Baptism is about connecting with our true identity. True identity is not sinners. God does not want us in spite of our sinfulness or because he loves sinners. God wants us because we are beautiful and desirable. Our true identity is our beauty and bounty. Sin is our inability to see who we truly are. But God sees who we truly are. Maybe when you know that if you love somebody not so lovable by other people. You love your child in prison, the parent who abandoned you, the spouse who cheats because you still see their true beauty, you see who they used to be or who they could become.

Michelangelo said: “The sculpture is already complete within the marble block, before I start my work. It is already there, I just have to chisel away the superfluous material.” God sees us as Michelangelo saw the marble. He sees the sculpture in the marble and so do we when we really love somebody. We see people as they are from and for all eternity: Beautiful, desirable and good. As were the “ordinary people” lining up on that day being baptized with Jesus. That’s when the heavens open and we let God come close to do God’s work inside of us.

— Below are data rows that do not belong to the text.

/-- The end of a condition acts on its own record. -/
@[simp] theorem State.alarm_endCondition (s : State) (k l : AlarmKind) :
    (s.endCondition k).alarm l =
      if l = k then (s.alarm k).ended s.settings.retryInterval else s.alarm l := by
  simp [State.endCondition]

theorem alarm_congr {s t : State} (h : t.alarms = s.alarms) (k : AlarmKind) :
    t.alarm k = s.alarm k := by simp [State.alarm, h]

theorem board_congr {s t : State} (h : t.boards = s.boards) (p : Parity) : t.board p = s.board p := by
  simp [State.board, h]

theorem axis_congr {s t : State} (h : t.axes = s.axes) (a : Axis) : t.axis a = s.axis a := by
  simp [State.axis, h]

theorem moveSlot_congr {s t : State} (h : t.slots = s.slots) (p : Parity) :
    t.moveSlot p = s.moveSlot p := by simp [State.moveSlot, h]

theorem clip_congr {s t : State} (h : t.stretch = s.stretch) (q : Nat) : t.clip q = s.clip q := by
  simp [State.clip, h]

theorem slot?_congr {s t : State} (h : t.table = s.table) (n : Nat) : t.slot? n = s.slot? n := by
  simp [State.slot?, h]

theorem station?_congr {s t : State} (h : t.stations = s.stations) (k : Nat) :
    t.station? k = s.station? k := by simp [State.station?, h]

/-- The record of a raising, in the words of the statements (R192, R193). -/
theorem raised_of_alarm {s t : State} {k : AlarmKind} {src : Option Source}
    (h : t.alarm k = (s.raiseRecord k src).alarm k) : Raised s t k src := by
  rw [State.alarm_raiseRecord] at h
  unfold Raised
  rw [h]
  by_cases he : isEventKind k = true
  · simp only [he, if_true]
    unfold AlarmRecord.ended AlarmRecord.raised
    cases (s.alarm k).clearMode <;> simp [saturate]
  · simp only [he]
    simp [AlarmRecord.raised, saturate]

/-- A record that the state before shows in the same way is raised in the same way. -/
theorem raised_congr {s u t : State} {k : AlarmKind} {src : Option Source}
    (ha : s.alarm k = u.alarm k) (hi : s.settings.retryInterval = u.settings.retryInterval)
    (h : Raised s t k src) : Raised u t k src := by
  unfold Raised at *
  rw [ha, hi] at h
  exact h

/-! ## Reactions (R194) -/

theorem State.machine_enterHalted (s : State) :
    s.enterHalted.machine = { state := .halted, returnState := none } := by
  simp [State.enterHalted]

/-! ## The ends of PAUSING and DRAINING (R185, R187) -/

@[simp] theorem State.quiet_machine (s : State) (m : MachineRecord) :
    ({ s with machine := m } : State).quiet = s.quiet := rfl

@[simp] theorem State.drainedOut_machine (s : State) (m : MachineRecord) :
    ({ s with machine := m } : State).drainedOut = s.drainedOut := rfl

@[simp] theorem State.quiet_pausingQuiet (s : State) : s.pausingQuiet.quiet = s.quiet := by
  unfold State.pausingQuiet; split <;> rfl

@[simp] theorem State.drainedOut_pausingQuiet (s : State) :
    s.pausingQuiet.drainedOut = s.drainedOut := by
  unfold State.pausingQuiet; split <;> rfl

/-- The end of DRAINING leaves what its conditions read, but for the lock timers, which stop. -/
theorem State.drainedOut_endDraining (s : State) (h : s.drainedOut = true) :
    s.endDraining.drainedOut = true := by
  simp only [State.drainedOut, State.quiet, Bool.and_eq_true, Bool.not_eq_true'] at h ⊢
  refine ⟨⟨⟨h.1.1.1, h.1.1.2⟩, ⟨⟨?_, h.1.2.1.1.2⟩, h.1.2.1.2⟩, ?_⟩, h.2⟩
  · have hx := h.1.2.1.1.1
    simp only [State.indexInFlight, State.endDraining, decide_eq_false_iff_not] at hx ⊢
    split <;> simp_all
  · simp [State.axesMoving, State.endDraining, Quad.map, AxisRecord.idled]

/-- What the ends do to the machine record: PAUSING to PAUSED, DRAINING to STOPPED, each under its
conditions, and nothing otherwise. -/
theorem State.machine_settle (s : State) :
    s.settle.machine =
      if s.machine.state = .pausing ∧ s.quiet = true then { s.machine with state := .paused }
      else if s.machine.state = .draining ∧ s.drainedOut = true then
        { state := .stopped, returnState := none }
      else s.machine := by
  unfold State.settle State.drainEnd
  rw [State.drainedOut_pausingQuiet]
  unfold State.pausingQuiet
  by_cases hp : s.machine.state = .pausing ∧ s.quiet = true
  · simp [hp]
  · simp only [hp, if_false]
    split <;> rfl

/-- Whatever the ends leave is quiet, or drained out, where the state before was. -/
theorem State.quiet_settle (s : State) (h : s.machine.state = .pausing) :
    s.settle.quiet = s.quiet := by
  unfold State.settle State.drainEnd State.pausingQuiet
  split <;> simp [h]

theorem State.drainedOut_settle (s : State) (h : s.machine.state = .draining) :
    s.settle.drainedOut = s.drainedOut := by
  unfold State.settle State.drainEnd
  rw [State.drainedOut_pausingQuiet]
  unfold State.pausingQuiet
  simp only [h, reduceCtorEq, false_and, if_false, true_and]
  split
  · rename_i hd; rw [hd, State.drainedOut_endDraining s hd]
  · rfl

/-- The machine state after the ends, in the words of the statements. -/
theorem State.settledIn_settle (s : State) :
    s.settle.machine.state = s.machine.state.settledIn s.settle := by
  rw [State.machine_settle]
  cases hm : s.machine.state with
  | pausing =>
    rw [MachineState.settledIn, State.quiet_settle s hm]
    cases s.quiet <;> simp [hm]
  | draining =>
    rw [MachineState.settledIn, State.drainedOut_settle s hm]
    cases s.drainedOut <;> simp [hm]
  | _ => simp [MachineState.settledIn, hm]

/-- Nothing ends where neither PAUSING nor DRAINING stands, or its conditions fail. -/
theorem State.settle_of_settled (s : State) (h : SettledHolds s) : s.settle = s := by
  unfold State.settle State.drainEnd
  have h1 : s.pausingQuiet = s := by simp only [State.pausingQuiet, h.1, if_false]
  rw [h1, if_neg h.2]

/-- The machine is settled after the ends have been judged. -/
theorem State.settled_settle (s : State) : SettledHolds s.settle := by
  have hm := s.machine_settle
  constructor
  · rintro ⟨h1, h2⟩
    rw [hm] at h1
    split at h1
    · cases h1
    · split at h1
      · cases h1
      · rename_i h3 _
        rw [State.quiet_settle s h1] at h2
        exact h3 ⟨h1, h2⟩
  · rintro ⟨h1, h2⟩
    rw [hm] at h1
    split at h1
    · cases h1
    · split at h1
      · cases h1
      · rename_i _ h3
        rw [State.drainedOut_settle s h1] at h2
        exact h3 ⟨h1, h2⟩

/-- An axis after the ends, in the words of the statements. -/
theorem State.axis_settle (s : State) (a : Axis) :
    s.settle.axis a = (s.axis a).settledIn s s.settle := by
  unfold AxisRecord.settledIn
  rw [State.machine_settle]
  unfold State.settle State.drainEnd
  rw [State.drainedOut_pausingQuiet]
  unfold State.pausingQuiet
  by_cases hd : s.machine.state = .draining ∧ s.drainedOut = true
  · simp [hd, State.endDraining, State.axis, AxisRecord.idled]
  · by_cases hp : s.machine.state = .pausing ∧ s.quiet = true
    · simp [hp, State.axis]
    · simp only [hp, hd, if_false]
      split
      · rename_i h; simp [h.1] at h
      · rfl

/-- PAUSING and DRAINING end in PAUSING with their return state, and in PAUSED where the machine is
quiet; other states stay. -/
theorem State.machine_enterPausing (s : State) :
    s.enterPausing.machine =
      match s.machine.state with
      | .running =>
        { state := if s.enterPausing.quiet = true then .paused else .pausing
          returnState := some .running }
      | .draining =>
        { state := if s.enterPausing.quiet = true then .paused else .pausing
          returnState := some .draining }
      | _ => s.machine := by
  unfold State.enterPausing
  split
  all_goals first
    | (simp only [State.quiet_pausingQuiet]; unfold State.pausingQuiet; split <;> simp_all)
    | simp_all

/-- The machine state after a reaction: PAUSE in RUNNING and DRAINING also judges the end of PAUSING. -/
theorem State.machine_react (s : State) (r : Reaction) :
    (s.react r).machine.state =
      if r = .pause ∧ (s.machine.state = .running ∨ s.machine.state = .draining) ∧
          (s.react r).quiet = true then .paused
      else MachineAfter r s.machine.state := by
  cases r
  · simp [State.react, MachineAfter]
  · simp only [State.react, State.machine_enterPausing, MachineAfter]
    split <;> simp_all
  · simp only [State.react, State.haltIfMoving, reduceCtorEq, false_and, if_false]
    split
    · rename_i h
      simp only [Bool.or_eq_true, State.working_iff, State.pausing_iff] at h
      rw [State.machine_enterHalted]
      rcases h with (h | h) | (h | h) <;> simp [h, MachineAfter]
    · rename_i h
      simp only [Bool.or_eq_true, State.working_iff, State.pausing_iff] at h
      cases hm : s.machine.state <;> simp_all [MachineAfter]

/-- The machine state after a reaction and the ends, in the words of the statements. -/
theorem State.machine_react_settle (s : State) (r : Reaction) :
    (s.react r).settle.machine.state =
      (MachineAfter r s.machine.state).settledIn (s.react r).settle := by
  have h := s.machine_react r
  split at h
  · rename_i hp
    have hs : (s.react r).settle = s.react r :=
      State.settle_of_settled _ ⟨by simp [h], by simp [h]⟩
    rw [hs, h]
    rcases hp with ⟨rfl, hm | hm, hq⟩ <;> simp [hm, MachineAfter, MachineState.settledIn, hq]
  · rw [State.settledIn_settle, h]

/-- What every raising leaves in the table (R192). -/
theorem State.alarms_raise (s : State) (k : AlarmKind) (src : Option Source) :
    (s.raise k src).alarms = (s.raiseRecord k src).alarms := by simp [State.raise]

/-- What every raising does to the machine state, the ends judged with it (R194, R185, R187). -/
theorem State.machine_raise_settle (s : State) (k : AlarmKind) (src : Option Source) :
    (s.raise k src).settle.machine.state =
      (MachineAfter (s.alarm k).reaction s.machine.state).settledIn (s.raise k src).settle := by
  have h := (s.raiseRecord k src).machine_react_settle (s.alarm k).reaction
  simpa [State.raise] using h

/-- A raising, in the words of the statements. -/
theorem State.raised_raise (s : State) (k : AlarmKind) (src : Option Source) :
    Raised s (s.raise k src) k src :=
  raised_of_alarm (alarm_congr (s.alarms_raise k src) k)

theorem State.alarm_raise_ne (s : State) {k l : AlarmKind} (h : l ≠ k) (src : Option Source) :
    (s.raise k src).alarm l = s.alarm l := by
  rw [alarm_congr (s.alarms_raise k src) l, State.alarm_raiseRecord_ne s h]

/-- A reaction that is not HALT changes the machine record, the head and the index request alone. -/
theorem State.react_of_ne_halt (s : State) {r : Reaction} (h : r ≠ .halt) :
    (s.react r).table = s.table ∧ (s.react r).boards = s.boards ∧
    (s.react r).stations = s.stations ∧ (s.react r).stretch = s.stretch ∧
    (s.react r).exchange = s.exchange ∧ (s.react r).slots = s.slots ∧
    (s.react r).axes = s.axes ∧ (s.react r).drive = s.drive ∧ (s.react r).outputs = s.outputs := by
  cases r with
  | note => simp [State.react]
  | pause => simp [State.react]
  | halt => exact absurd rfl h
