/-- The state after a granted commit request (R48). -/
theorem State.commit_eq (s t : State) {k : Nat} (h : s.commit k = some t) :
    ∃ st, s.station? k = some st ∧ st.available = true ∧
      t = s.putStation k { st with committed := st.committed + 1 } := by
  unfold State.commit at h
  split at h
  · simp at h
  · rename_i st hst
    split at h
    · rename_i ha; cases h; exact ⟨st, hst, ha, rfl⟩
    · simp at h

theorem State.clip_scanFrom_ne (s : State) (fuel : Nat) (l : List Nat) {q : Nat} (h : q ≠ 0) :
    (s.scanFrom fuel l).1.clip q = s.clip q := by
  induction fuel generalizing l with
  | zero => rfl
  | succ fuel ih =>
    unfold State.scanFrom
    split
    · rfl
    · split
      · rfl
      · split
        · rename_i hc
          obtain ⟨st, -, -, rfl⟩ := s.commit_eq _ hc
          rw [State.clip_assign_ne _ _ _ _ h]
          exact clip_congr (by simp) q
        · exact ih _

theorem State.clip_callScan_ne (s : State) {q : Nat} (h : q ≠ 0) :
    s.callScan.1.clip q = s.clip q := by
  unfold State.callScan
  split
  · have hs := s.clip_scanFrom_ne (Config.stationCount + 1) [] h
    split
    · rename_i t k e
      rw [e] at hs
      rw [← hs]; exact clip_congr (by simp) q
    · rename_i t e
      rw [e] at hs
      exact hs
  · rfl

theorem State.clip_takeSlot (s : State) (m : MoveSlot) (q : Nat) :
    (s.takeSlot m).clip q = s.clip q :=
  clip_congr (by simp) q

theorem State.clip_outOfTravel_ne (s : State) {p q : Nat} (h : q ≠ p) (j : Job) :
    (s.outOfTravel p j).clip q = s.clip q := by
  rw [State.outOfTravel, State.travelRequest, State.clip_request, State.clip_putClip_ne _ h]

theorem State.clip_planInsert_ne (s : State) (pos : SlotPosition) (j : Job) {q : Nat}
    (h : q ≠ pos.number) : (s.planInsert pos j).clip q = s.clip q := by
  unfold State.planInsert
  split
  · split
    · exact s.clip_takeSlot _ q
    · rw [State.clip_outOfTravel_ne _ h, State.clip_takeSlot]
  · exact s.clip_takeSlot _ q

theorem State.clip_writeJudgment_ne (s : State) (c : ClipState) (j : Judgment) {q : Nat}
    (h : q ≠ 76) :
    (s.writeJudgment c j).clip q = s.clip q := s.clip_putClip_ne h _

theorem State.clip_countedRecallOf (s : State) (c : Option Call) (q : Nat) :
    (s.countedRecallOf c).1.clip q = s.clip q := by
  unfold State.countedRecallOf
  split
  · rfl
  · split
    · exact clip_congr (by simp) q
    · exact s.clip_recallCounted _ _ q
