theorem State.verifyReacts_bad {s : State} {present leads : Bool} (h : (s.clip 76).state = .loaded)
    (hfails : present = false ∨ leads = false) :
    s.verifyReacts present leads = (s.judgedBad present).countedRecallOf (s.clip 76).call := by
  have hjudgment : judgeLoaded present leads = failedJudgment present := by
    rcases hfails with rfl | rfl
    · rfl
    · cases present <;> rfl
  have hne : failedJudgment present ≠ .good := by cases present <;> decide
  simp only [State.verifyReacts, h, hjudgment, if_neg hne]
  rfl

theorem State.verifyReacts_uncarried {s : State} (present leads : Bool)
    (h : (s.clip 76).state = .empty ∨ (s.clip 76).state = .unknown ∨ (s.clip 76).state = .dropMissed) :
    s.verifyReacts present leads = (s.judgeUncarried present, []) := by
  rcases h with h | h | h <;> simp only [State.verifyReacts, h]

theorem State.clip_writeJudgment {s : State} (h : 76 < s.stretch.length) (c : ClipState) (j : Judgment) :
    (s.writeJudgment c j).clip 76 = { s.clip 76 with state := c, verify := some j } :=
  (s.clip_putClip 76 76 _).trans (if_pos ⟨rfl, h⟩)

theorem State.condition_reportCondition {s : State} {id : Nat} (h : id < s.conditions.length) (j : Judgment) :
    (s.reportCondition (some id) j).condition id = (s.condition id).judged s.settings.badThreshold j :=
  (s.condition_putCondition id id _).trans (if_pos ⟨rfl, h⟩)

theorem ClipCondition.judged_failed (e : ClipCondition) (threshold : Nat) (present : Bool) :
    e.judged threshold (failedJudgment present) =
      { failCount := saturate 7 e.failCount
        state := if threshold ≤ saturate 7 e.failCount then .bad else .watch } := by
  cases present <;> rfl

/-! ## The recall of a failed judgment (R7, R8) -/

theorem State.countedRecallOf_miss {s : State} {c : Call} (h : s.exceedsLimit c.placement c.parity = true) :
    (s.countedRecallOf (some c)).1 =
      (s.request c.placement c.parity Sent.miss.write .miss).raiseRecord .placementMissed
        (some (.slot c.placement)) := by
  simp only [State.countedRecallOf, State.recallCounted, h, if_true]
  rfl

theorem State.countedRecallOf_recall {s : State} {c : Call} (h : s.exceedsLimit c.placement c.parity = false) :
    (s.countedRecallOf (some c)).1 = s.request c.placement c.parity Sent.counted.write .returned := by
  simp only [State.countedRecallOf, State.recallCounted, h, Bool.false_eq_true, if_false]
  rfl

/-- The request leaves the attempts of the placement. -/
def Sent.KeepsAttempts (w : Sent) : Prop := ∀ u, (w.write u).attempts = u.attempts

theorem keepsAttempts_of_ne_verify (x : Reactor) (hx : x ≠ .verify) : ∀ w ∈ sentBy x, w.KeepsAttempts := by
  intro w hw
  cases x with
  | scan => simp [sentBy] at hw
  | station k =>
    obtain rfl : w = .recall := by simpa [sentBy] using hw
    exact fun _ => rfl
  | verify => exact absurd rfl hx
  | gate =>
    obtain rfl : w = .deferral := by simpa [sentBy] using hw
    exact fun _ => rfl
  | planner =>
    obtain rfl : w = .travel := by simpa [sentBy] using hw
    exact fun _ => rfl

And so God does the chiseling. The sacrament makes baptism very “domesticated”. But it’s more than pouring water on your head, it’s nearly drowning and being raised from the waters. What John says about baptism expands the sacrament from what we do at church to our whole life. Life as Christian is a baptism.

We are being created, becoming who we truly are. Isaiah: “I have created you” and God creates us as we cross the waters and the fire (Symbols of the baptism). It takes our whole life to be baptized, life is the actual baptism and God does the chiseling. Jesus calls his own passion, suffering and death “his baptism”. On the cross from Jesus of Nazareth, the rabbi, the prophet, the teacher, he is revealed as the Christ. Maybe it would help us through our trials to remember with Isaiah that God is with us and works on us. God is redeeming us / Giving a ransom for us / bringing us back from the pain and brokenness of the world. God will do something beautiful.

Being the beloved is experienced by Jesus in prayer: We need to be connected to the source of love. That’s what we do on Sunday. We plug our phones at night to have enough battery during the day / on Sunday we plug our hearts to the heart of God and get energy to go through the week. Water of baptism: God as the source of life and love. We are called to become the source too. From us can flow the love of God and the different ministries of the church: evangelism, pastoral care etc. “In you I have put all my love”: It means: We have the love of God inside of us. The love that created the world, the stars, the volcanoes , the seas! (Cf Psalm and all what the voice of God can do…)


What do we do with this love God poured inside of us?